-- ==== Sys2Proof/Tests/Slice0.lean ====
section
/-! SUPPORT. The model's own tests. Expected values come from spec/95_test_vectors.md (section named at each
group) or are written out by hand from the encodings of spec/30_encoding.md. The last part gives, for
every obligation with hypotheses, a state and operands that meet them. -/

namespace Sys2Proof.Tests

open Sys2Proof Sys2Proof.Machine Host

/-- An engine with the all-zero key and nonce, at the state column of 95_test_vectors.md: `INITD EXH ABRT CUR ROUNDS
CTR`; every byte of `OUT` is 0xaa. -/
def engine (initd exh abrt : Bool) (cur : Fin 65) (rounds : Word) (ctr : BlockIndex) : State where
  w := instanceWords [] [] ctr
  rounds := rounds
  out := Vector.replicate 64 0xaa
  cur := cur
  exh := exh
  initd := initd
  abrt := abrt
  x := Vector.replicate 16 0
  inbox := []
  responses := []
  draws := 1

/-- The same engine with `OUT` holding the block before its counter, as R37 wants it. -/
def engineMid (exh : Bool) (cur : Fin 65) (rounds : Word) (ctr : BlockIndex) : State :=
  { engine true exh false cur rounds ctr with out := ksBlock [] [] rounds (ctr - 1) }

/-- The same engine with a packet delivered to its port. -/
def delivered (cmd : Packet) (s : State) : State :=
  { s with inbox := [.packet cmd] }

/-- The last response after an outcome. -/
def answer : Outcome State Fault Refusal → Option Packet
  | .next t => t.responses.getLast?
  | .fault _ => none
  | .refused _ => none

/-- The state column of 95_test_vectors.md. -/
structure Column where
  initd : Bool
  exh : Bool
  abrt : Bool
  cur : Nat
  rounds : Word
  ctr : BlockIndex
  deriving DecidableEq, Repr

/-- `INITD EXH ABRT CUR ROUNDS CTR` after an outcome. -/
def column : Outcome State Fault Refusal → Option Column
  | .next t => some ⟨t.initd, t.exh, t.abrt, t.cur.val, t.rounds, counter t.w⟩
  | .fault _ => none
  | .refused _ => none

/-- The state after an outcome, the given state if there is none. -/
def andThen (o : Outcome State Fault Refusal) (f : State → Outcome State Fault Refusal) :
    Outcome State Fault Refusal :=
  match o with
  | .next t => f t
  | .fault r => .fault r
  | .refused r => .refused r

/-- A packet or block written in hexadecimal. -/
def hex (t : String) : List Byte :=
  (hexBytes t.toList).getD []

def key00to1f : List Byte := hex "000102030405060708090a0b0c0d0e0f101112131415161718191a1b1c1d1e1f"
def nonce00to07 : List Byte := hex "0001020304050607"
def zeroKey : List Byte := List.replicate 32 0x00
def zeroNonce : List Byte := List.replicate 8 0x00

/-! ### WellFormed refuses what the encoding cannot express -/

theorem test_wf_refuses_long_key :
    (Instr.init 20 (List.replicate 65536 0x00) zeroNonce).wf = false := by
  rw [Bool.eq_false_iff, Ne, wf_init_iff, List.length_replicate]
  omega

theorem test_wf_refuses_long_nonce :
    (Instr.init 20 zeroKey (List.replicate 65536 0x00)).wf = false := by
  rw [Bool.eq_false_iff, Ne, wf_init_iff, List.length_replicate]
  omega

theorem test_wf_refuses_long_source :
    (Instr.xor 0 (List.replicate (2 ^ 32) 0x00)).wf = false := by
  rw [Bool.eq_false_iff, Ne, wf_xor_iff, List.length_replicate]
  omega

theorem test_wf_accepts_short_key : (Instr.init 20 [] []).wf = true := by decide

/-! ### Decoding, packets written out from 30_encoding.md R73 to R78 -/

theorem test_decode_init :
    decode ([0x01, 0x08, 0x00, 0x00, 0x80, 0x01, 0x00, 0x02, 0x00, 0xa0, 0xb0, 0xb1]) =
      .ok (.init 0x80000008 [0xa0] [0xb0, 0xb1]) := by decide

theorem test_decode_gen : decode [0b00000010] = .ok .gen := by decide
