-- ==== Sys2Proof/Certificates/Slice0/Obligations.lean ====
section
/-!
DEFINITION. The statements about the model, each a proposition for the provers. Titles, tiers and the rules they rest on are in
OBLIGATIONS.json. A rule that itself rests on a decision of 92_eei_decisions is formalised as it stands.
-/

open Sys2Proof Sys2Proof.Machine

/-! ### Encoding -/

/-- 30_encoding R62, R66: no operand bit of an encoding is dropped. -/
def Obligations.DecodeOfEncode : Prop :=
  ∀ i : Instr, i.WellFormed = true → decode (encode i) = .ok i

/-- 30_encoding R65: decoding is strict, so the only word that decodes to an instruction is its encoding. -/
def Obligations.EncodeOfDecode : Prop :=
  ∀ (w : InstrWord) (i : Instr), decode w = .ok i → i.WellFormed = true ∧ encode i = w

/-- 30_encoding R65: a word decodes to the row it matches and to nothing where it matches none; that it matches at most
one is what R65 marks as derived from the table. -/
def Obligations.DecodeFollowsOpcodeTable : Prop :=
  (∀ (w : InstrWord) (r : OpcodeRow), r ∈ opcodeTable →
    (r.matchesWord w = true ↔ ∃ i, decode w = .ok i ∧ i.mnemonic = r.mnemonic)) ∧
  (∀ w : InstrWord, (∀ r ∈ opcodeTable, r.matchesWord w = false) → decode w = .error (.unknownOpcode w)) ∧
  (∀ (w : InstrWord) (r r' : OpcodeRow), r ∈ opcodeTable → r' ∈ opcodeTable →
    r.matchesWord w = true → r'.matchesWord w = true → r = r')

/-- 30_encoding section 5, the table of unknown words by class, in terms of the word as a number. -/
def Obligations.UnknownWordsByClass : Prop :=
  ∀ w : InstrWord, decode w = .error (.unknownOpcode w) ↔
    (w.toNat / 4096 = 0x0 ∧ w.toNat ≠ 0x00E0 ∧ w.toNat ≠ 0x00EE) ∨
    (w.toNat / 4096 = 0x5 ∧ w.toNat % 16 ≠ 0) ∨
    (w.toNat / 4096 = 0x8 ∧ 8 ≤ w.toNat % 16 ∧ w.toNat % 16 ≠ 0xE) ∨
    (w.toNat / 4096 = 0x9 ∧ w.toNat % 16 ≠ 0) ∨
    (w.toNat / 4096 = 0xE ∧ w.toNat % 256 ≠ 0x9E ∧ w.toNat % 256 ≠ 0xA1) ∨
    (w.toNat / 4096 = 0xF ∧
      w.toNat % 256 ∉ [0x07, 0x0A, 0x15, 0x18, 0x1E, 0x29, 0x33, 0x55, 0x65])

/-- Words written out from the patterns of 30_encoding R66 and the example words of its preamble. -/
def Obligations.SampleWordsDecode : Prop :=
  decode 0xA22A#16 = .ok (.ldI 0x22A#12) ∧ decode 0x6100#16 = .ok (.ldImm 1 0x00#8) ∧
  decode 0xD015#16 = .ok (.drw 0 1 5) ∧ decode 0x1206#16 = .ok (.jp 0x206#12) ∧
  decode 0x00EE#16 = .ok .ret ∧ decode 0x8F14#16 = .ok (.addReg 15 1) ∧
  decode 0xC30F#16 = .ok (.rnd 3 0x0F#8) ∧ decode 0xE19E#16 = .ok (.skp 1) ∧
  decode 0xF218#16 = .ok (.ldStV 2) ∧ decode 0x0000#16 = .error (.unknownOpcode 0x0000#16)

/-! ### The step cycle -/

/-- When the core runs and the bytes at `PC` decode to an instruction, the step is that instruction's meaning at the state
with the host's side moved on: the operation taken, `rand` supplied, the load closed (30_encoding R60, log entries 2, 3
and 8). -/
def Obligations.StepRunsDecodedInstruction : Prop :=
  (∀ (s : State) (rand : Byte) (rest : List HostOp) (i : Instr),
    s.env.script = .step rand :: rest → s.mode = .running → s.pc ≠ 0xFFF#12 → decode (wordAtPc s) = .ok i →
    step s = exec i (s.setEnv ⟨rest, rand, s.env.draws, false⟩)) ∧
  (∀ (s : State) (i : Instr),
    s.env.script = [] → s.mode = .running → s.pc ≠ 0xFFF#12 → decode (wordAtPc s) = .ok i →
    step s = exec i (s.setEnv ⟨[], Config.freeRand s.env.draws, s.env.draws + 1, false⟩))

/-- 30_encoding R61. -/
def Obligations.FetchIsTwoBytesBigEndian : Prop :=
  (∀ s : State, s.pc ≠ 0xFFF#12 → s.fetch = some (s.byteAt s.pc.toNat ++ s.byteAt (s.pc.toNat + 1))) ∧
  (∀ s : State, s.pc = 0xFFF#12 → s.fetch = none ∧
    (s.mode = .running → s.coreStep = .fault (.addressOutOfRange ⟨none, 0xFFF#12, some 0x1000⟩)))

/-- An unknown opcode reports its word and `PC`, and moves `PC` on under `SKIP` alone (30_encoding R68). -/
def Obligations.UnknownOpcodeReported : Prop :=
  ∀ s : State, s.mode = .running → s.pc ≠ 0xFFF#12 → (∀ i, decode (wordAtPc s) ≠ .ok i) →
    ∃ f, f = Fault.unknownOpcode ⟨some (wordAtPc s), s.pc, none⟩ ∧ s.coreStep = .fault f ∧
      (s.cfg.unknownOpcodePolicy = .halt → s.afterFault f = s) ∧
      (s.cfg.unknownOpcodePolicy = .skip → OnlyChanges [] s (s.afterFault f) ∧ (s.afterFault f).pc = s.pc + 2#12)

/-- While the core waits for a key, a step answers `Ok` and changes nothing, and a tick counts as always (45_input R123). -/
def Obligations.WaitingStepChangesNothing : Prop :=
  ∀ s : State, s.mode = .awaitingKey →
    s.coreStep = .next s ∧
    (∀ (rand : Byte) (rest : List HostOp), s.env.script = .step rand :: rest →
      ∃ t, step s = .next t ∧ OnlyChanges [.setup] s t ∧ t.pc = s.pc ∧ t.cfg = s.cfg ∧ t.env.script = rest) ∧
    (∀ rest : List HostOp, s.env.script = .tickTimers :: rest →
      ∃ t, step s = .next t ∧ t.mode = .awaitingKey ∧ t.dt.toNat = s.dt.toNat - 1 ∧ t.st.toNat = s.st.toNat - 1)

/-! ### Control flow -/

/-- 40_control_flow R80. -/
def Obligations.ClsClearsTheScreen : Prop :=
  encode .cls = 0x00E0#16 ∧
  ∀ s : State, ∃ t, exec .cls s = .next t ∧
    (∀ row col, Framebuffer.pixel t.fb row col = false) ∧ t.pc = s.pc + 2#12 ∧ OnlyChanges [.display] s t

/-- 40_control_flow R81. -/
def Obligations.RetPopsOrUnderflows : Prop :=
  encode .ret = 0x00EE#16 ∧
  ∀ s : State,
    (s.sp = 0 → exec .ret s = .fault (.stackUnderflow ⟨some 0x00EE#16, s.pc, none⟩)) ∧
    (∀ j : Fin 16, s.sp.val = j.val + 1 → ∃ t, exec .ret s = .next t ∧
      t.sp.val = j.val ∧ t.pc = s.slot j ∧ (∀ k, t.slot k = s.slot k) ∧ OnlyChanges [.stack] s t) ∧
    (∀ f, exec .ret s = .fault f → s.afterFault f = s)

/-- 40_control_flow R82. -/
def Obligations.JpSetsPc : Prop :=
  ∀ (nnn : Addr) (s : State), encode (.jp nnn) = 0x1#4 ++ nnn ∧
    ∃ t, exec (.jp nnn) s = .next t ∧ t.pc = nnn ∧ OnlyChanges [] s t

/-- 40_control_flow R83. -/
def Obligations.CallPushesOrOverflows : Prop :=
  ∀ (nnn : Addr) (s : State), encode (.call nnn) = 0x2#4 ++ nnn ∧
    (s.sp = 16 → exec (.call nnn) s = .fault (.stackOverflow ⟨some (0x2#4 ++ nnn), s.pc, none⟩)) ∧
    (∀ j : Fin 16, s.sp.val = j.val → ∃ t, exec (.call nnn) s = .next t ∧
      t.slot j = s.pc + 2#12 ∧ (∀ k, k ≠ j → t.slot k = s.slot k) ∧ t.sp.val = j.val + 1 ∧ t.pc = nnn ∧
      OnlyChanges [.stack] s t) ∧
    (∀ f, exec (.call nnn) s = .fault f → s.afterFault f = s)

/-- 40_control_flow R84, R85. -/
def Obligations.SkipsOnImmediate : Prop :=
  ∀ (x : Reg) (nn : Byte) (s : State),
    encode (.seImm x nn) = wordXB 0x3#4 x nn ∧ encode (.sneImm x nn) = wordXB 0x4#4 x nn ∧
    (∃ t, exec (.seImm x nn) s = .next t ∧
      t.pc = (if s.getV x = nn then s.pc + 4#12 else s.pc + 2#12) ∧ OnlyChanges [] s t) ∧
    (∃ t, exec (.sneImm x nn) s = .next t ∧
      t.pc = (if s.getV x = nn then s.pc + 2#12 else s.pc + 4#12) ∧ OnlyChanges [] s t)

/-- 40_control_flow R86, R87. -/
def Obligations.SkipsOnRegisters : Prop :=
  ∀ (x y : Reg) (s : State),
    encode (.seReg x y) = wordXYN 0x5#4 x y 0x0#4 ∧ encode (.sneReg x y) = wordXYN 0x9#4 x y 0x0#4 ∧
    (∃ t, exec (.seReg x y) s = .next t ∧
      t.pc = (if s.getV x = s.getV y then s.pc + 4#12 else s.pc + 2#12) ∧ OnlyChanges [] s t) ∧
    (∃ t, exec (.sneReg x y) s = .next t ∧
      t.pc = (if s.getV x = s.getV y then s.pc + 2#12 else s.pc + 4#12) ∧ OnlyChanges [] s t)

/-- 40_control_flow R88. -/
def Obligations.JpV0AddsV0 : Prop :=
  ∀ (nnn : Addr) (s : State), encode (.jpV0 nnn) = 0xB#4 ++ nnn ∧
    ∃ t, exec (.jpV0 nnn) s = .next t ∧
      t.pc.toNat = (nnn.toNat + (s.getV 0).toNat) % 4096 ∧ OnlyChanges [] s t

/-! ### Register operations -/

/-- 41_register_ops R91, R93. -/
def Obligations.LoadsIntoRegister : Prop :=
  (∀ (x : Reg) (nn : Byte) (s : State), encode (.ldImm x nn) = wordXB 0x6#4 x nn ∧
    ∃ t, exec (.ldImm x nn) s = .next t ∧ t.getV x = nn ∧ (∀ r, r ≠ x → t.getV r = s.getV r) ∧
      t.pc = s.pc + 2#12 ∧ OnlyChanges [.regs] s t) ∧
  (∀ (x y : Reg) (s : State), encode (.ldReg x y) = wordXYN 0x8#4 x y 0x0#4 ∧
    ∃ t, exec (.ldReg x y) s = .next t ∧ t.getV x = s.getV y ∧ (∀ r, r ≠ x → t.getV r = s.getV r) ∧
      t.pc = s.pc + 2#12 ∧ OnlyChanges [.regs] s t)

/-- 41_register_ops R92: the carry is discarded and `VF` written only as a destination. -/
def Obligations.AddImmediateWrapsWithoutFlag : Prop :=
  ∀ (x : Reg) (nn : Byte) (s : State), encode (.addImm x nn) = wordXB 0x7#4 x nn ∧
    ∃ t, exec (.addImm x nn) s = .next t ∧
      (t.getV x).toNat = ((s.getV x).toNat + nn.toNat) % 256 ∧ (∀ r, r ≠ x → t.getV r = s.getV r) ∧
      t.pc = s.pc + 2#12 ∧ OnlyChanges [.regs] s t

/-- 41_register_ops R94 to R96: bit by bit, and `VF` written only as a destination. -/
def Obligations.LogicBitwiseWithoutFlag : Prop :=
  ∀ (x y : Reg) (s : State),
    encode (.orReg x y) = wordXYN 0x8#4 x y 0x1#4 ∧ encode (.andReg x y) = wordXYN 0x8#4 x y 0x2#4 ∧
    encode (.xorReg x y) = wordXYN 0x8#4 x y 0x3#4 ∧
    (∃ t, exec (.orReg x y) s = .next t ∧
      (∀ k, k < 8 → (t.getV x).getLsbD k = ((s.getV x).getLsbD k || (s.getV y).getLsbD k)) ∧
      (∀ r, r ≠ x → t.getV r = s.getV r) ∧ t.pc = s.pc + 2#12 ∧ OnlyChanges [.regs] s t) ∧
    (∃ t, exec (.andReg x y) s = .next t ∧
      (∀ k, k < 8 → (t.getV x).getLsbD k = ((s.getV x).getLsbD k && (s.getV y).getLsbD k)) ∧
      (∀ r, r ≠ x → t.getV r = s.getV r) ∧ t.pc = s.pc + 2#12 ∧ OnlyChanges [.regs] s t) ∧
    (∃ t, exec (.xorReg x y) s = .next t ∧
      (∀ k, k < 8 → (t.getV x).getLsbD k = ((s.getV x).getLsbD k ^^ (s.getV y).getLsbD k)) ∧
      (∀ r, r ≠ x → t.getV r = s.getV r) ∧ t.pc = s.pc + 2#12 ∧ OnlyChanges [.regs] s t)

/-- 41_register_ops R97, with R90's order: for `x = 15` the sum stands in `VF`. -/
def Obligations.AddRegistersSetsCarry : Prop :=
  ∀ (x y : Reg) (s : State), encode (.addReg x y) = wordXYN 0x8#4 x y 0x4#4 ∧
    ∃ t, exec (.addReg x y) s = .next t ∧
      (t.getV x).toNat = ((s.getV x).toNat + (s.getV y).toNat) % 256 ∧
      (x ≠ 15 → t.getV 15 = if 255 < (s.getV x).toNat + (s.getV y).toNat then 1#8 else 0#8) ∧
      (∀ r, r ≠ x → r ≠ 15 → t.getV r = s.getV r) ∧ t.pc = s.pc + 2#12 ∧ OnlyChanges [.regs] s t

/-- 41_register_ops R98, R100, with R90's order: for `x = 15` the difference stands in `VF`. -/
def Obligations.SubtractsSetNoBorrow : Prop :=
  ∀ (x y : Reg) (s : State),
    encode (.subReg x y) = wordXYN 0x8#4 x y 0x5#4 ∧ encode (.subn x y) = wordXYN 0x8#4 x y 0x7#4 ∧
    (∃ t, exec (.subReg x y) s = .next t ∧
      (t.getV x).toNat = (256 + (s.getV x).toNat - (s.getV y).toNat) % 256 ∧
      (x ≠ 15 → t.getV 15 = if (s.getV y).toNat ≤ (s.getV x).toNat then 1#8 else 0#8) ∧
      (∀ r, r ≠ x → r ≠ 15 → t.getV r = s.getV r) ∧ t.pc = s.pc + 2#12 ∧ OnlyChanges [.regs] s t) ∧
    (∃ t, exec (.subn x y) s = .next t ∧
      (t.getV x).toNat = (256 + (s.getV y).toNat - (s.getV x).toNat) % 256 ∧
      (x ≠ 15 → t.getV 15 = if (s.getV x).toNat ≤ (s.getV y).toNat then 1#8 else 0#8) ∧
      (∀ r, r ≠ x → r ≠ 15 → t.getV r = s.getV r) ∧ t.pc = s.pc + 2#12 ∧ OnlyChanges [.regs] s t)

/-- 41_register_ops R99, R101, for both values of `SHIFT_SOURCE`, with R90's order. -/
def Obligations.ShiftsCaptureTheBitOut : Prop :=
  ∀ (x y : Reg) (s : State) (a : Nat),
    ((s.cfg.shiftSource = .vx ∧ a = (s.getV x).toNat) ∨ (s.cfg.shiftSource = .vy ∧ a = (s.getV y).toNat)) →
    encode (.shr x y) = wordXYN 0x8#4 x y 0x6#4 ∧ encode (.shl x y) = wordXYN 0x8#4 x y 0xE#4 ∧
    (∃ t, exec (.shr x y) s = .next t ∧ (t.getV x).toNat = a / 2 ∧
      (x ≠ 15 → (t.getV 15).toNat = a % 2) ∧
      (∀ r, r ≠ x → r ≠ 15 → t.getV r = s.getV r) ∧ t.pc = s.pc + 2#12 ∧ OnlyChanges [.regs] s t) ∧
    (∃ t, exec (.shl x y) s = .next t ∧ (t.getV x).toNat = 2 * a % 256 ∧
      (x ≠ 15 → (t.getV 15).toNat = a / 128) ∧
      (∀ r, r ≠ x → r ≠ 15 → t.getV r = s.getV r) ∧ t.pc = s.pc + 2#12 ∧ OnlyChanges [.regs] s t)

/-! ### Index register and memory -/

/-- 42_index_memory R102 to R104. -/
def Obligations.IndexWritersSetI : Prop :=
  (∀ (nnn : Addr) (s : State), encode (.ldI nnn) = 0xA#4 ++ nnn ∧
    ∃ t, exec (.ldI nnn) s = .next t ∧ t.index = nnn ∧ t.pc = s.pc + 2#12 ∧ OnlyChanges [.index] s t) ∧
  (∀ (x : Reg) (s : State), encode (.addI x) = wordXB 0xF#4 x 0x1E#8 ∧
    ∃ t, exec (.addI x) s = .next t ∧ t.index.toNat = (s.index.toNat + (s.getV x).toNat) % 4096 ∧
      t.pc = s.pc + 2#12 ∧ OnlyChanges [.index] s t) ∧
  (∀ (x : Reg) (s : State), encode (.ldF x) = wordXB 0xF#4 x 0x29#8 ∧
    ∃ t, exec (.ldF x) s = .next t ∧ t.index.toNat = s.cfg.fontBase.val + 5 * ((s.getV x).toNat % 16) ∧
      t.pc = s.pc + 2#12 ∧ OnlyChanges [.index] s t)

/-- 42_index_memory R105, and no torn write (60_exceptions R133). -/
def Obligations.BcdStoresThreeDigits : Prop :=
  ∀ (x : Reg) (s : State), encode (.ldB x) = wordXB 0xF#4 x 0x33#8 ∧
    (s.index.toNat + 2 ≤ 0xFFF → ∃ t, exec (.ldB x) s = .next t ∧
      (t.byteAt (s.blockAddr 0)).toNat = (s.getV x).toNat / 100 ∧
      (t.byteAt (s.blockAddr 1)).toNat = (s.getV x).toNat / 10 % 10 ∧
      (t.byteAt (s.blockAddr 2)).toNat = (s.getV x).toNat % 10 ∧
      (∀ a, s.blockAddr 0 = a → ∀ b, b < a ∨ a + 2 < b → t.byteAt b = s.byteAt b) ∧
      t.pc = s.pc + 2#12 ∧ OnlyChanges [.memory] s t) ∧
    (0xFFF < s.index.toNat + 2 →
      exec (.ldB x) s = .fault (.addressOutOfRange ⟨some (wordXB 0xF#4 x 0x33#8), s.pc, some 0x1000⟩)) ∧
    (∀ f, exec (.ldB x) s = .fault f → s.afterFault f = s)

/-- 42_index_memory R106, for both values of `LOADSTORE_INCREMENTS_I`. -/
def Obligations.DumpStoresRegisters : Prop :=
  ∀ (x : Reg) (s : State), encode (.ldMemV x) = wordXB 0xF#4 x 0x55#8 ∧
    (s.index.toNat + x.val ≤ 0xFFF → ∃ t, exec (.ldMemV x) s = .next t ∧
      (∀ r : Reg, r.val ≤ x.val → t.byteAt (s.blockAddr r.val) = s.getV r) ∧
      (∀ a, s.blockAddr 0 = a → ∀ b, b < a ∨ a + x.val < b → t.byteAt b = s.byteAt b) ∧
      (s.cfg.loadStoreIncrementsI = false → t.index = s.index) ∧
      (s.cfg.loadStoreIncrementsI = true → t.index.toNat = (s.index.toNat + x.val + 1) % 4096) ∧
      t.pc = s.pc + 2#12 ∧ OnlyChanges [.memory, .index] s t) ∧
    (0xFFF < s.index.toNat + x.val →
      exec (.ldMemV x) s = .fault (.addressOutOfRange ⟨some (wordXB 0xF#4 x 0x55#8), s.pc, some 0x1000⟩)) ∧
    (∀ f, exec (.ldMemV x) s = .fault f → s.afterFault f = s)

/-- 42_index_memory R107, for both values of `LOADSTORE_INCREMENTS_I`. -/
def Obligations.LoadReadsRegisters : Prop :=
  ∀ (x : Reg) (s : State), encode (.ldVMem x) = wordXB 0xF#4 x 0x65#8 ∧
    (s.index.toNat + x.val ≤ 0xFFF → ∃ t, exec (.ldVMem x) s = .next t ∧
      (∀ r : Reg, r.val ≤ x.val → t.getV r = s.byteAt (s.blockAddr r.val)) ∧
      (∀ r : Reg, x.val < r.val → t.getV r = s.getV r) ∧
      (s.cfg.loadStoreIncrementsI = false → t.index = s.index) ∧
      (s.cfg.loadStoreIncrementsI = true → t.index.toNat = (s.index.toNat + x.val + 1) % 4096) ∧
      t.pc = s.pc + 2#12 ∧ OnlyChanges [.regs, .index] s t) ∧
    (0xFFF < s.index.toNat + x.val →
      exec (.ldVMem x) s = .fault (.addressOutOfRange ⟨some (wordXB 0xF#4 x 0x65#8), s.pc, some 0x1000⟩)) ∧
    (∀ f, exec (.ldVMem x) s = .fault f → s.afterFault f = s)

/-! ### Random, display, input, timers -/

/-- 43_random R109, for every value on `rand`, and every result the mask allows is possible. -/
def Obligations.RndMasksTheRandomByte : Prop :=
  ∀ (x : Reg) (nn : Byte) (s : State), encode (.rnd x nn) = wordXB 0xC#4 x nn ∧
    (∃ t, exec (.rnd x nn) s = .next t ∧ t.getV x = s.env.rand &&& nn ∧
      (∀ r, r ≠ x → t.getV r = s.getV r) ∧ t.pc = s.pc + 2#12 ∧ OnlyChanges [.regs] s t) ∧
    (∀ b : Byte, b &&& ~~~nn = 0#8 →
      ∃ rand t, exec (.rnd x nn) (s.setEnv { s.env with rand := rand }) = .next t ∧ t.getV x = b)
────────
▶ [What needs to be done] Looking at the listing above, count each line that contains the word "values" and write the number with nothing else.

▶ [Task response] 4